§ **PROBLEM TO SOLVE**
Keeping every word and mark, copy all of the data.

___ EXERCISE DATA

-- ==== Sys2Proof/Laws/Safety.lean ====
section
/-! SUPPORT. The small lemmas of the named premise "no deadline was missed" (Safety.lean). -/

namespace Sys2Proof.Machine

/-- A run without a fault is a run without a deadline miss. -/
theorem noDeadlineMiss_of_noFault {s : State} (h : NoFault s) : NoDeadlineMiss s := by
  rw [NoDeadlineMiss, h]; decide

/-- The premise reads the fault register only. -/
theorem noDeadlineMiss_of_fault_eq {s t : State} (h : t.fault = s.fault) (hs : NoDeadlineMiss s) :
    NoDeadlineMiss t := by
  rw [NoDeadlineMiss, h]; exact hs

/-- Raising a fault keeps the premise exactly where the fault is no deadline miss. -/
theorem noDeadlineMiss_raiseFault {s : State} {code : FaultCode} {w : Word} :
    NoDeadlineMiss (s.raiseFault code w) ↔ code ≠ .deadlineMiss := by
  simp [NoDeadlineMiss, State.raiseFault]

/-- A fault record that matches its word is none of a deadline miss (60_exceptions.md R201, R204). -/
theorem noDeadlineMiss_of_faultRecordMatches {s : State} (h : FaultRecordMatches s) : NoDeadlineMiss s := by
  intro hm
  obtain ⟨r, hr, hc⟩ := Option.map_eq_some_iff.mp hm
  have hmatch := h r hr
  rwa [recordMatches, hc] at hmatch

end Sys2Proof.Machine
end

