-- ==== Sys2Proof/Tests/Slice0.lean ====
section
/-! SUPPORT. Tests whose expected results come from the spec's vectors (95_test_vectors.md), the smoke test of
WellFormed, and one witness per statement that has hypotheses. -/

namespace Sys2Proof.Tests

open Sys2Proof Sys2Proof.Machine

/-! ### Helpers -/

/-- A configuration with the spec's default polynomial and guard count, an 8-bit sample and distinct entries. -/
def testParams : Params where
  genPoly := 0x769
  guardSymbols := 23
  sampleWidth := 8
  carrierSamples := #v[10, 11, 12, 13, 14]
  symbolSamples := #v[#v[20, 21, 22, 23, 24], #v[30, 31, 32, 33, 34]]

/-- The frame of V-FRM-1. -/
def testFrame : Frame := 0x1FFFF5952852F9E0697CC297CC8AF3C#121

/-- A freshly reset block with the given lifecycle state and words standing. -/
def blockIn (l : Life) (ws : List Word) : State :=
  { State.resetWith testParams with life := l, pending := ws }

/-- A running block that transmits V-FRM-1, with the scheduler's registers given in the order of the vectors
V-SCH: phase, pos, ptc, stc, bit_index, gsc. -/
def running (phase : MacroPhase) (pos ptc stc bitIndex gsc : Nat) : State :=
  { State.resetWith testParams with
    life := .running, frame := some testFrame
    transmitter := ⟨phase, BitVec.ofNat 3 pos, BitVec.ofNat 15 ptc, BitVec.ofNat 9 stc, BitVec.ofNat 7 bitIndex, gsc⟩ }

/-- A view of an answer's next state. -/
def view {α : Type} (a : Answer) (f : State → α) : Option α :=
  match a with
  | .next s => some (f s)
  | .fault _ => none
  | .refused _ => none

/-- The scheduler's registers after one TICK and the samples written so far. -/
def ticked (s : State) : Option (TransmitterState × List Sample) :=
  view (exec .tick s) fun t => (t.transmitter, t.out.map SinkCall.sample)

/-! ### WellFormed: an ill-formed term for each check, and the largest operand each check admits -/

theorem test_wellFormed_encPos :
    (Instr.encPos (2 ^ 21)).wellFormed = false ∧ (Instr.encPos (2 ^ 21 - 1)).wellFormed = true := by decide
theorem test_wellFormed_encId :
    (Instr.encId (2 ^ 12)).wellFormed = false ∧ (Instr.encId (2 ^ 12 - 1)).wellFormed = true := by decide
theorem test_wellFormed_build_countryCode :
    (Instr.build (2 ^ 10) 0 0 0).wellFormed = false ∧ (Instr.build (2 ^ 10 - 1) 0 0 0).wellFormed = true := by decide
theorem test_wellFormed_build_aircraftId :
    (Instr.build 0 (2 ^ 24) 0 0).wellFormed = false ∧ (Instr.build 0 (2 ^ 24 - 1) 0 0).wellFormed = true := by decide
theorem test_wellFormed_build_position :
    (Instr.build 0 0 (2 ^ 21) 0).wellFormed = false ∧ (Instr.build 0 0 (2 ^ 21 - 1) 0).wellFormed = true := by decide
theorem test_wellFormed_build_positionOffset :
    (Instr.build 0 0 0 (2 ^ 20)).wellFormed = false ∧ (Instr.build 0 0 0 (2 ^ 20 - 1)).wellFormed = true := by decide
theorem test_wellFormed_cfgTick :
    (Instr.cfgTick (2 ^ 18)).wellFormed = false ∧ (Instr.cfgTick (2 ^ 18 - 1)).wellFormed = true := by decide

______

§ **RESPONSE AREA**
-- ==== Sys2Proof/Laws/Safety.lean ====
section
/-! SUPPORT. The small lemmas of the named premise "no deadline was missed" (Safety.lean). -/

namespace Sys2Proof.Machine

/-- A run without a fault is a run without a deadline miss. -/
theorem noDeadlineMiss_of_noFault {s : State} (h : NoFault s) : NoDeadlineMiss s := by
  rw [NoDeadlineMiss, h]; decide

/-- The premise reads the fault register only. -/
theorem noDeadlineMiss_of_fault_eq {s t : State} (h : t.fault = s.fault) (hs : NoDeadlineMiss s) :
    NoDeadlineMiss t := by
  rw [NoDeadlineMiss, h]; exact hs

/-- Raising a fault keeps the premise exactly where the fault is no deadline miss. -/
theorem noDeadlineMiss_raiseFault {s : State} {code : FaultCode} {w : Word} :
    NoDeadlineMiss (s.raiseFault code w) ↔ code ≠ .deadlineMiss := by
  simp [NoDeadlineMiss, State.raiseFault]

/-- A fault record that matches its word is none of a deadline miss (60_exceptions.md R201, R204). -/
theorem noDeadlineMiss_of_faultRecordMatches {s : State} (h : FaultRecordMatches s) : NoDeadlineMiss s := by
  intro hm
  obtain ⟨r, hr, hc⟩ := Option.map_eq_some_iff.mp hm
  have hmatch := h r hr
  rwa [recordMatches, hc] at hmatch

end Sys2Proof.Machine
end

-- ==== Sys2Proof/Tests/Slice0.lean ====
section
/-! SUPPORT. Tests whose expected results come from the spec's vectors (95_test_vectors.md), the smoke test of
WellFormed, and one witness per statement that has hypotheses. -/

namespace Sys2Proof.Tests

open Sys2Proof Sys2Proof.Machine

/-! ### Helpers -/

/-- A configuration with the spec's default polynomial and guard count, an 8-bit sample and distinct entries. -/
def testParams : Params where
  genPoly := 0x769
  guardSymbols := 23
  sampleWidth := 8
  carrierSamples := #v[10, 11, 12, 13, 14]
  symbolSamples := #v[#v[20, 21, 22, 23, 24], #v[30, 31, 32, 33, 34]]

/-- The frame of V-FRM-1. -/
def testFrame : Frame := 0x1FFFF5952852F9E0697CC297CC8AF3C#121

/-- A freshly reset block with the given lifecycle state and words standing. -/
def blockIn (l : Life) (ws : List Word) : State :=
  { State.resetWith testParams with life := l, pending := ws }

/-- A running block that transmits V-FRM-1, with the scheduler's registers given in the order of the vectors
V-SCH: phase, pos, ptc, stc, bit_index, gsc. -/
def running (phase : MacroPhase) (pos ptc stc bitIndex gsc : Nat) : State :=
  { State.resetWith testParams with
    life := .running, frame := some testFrame
    transmitter := ⟨phase, BitVec.ofNat 3 pos, BitVec.ofNat 15 ptc, BitVec.ofNat 9 stc, BitVec.ofNat 7 bitIndex, gsc⟩ }

/-- A view of an answer's next state. -/
def view {α : Type} (a : Answer) (f : State → α) : Option α :=
  match a with
  | .next s => some (f s)
  | .fault _ => none
  | .refused _ => none

/-- The scheduler's registers after one TICK and the samples written so far. -/
def ticked (s : State) : Option (TransmitterState × List Sample) :=
  view (exec .tick s) fun t => (t.transmitter, t.out.map SinkCall.sample)

/-! ### WellFormed: an ill-formed term for each check, and the largest operand each check admits -/

theorem test_wellFormed_encPos :
    (Instr.encPos (2 ^ 21)).wellFormed = false ∧ (Instr.encPos (2 ^ 21 - 1)).wellFormed = true := by decide
theorem test_wellFormed_encId :
    (Instr.encId (2 ^ 12)).wellFormed = false ∧ (Instr.encId (2 ^ 12 - 1)).wellFormed = true := by decide
theorem test_wellFormed_build_countryCode :
    (Instr.build (2 ^ 10) 0 0 0).wellFormed = false ∧ (Instr.build (2 ^ 10 - 1) 0 0 0).wellFormed = true := by decide
theorem test_wellFormed_build_aircraftId :
    (Instr.build 0 (2 ^ 24) 0 0).wellFormed = false ∧ (Instr.build 0 (2 ^ 24 - 1) 0 0).wellFormed = true := by decide
theorem test_wellFormed_build_position :
    (Instr.build 0 0 (2 ^ 21) 0).wellFormed = false ∧ (Instr.build 0 0 (2 ^ 21 - 1) 0).wellFormed = true := by decide
theorem test_wellFormed_build_positionOffset :
    (Instr.build 0 0 0 (2 ^ 20)).wellFormed = false ∧ (Instr.build 0 0 0 (2 ^ 20 - 1)).wellFormed = true := by decide
theorem test_wellFormed_cfgTick :
    (Instr.cfgTick (2 ^ 18)).wellFormed = false ∧ (Instr.cfgTick (2 ^ 18 - 1)).wellFormed = true := by decide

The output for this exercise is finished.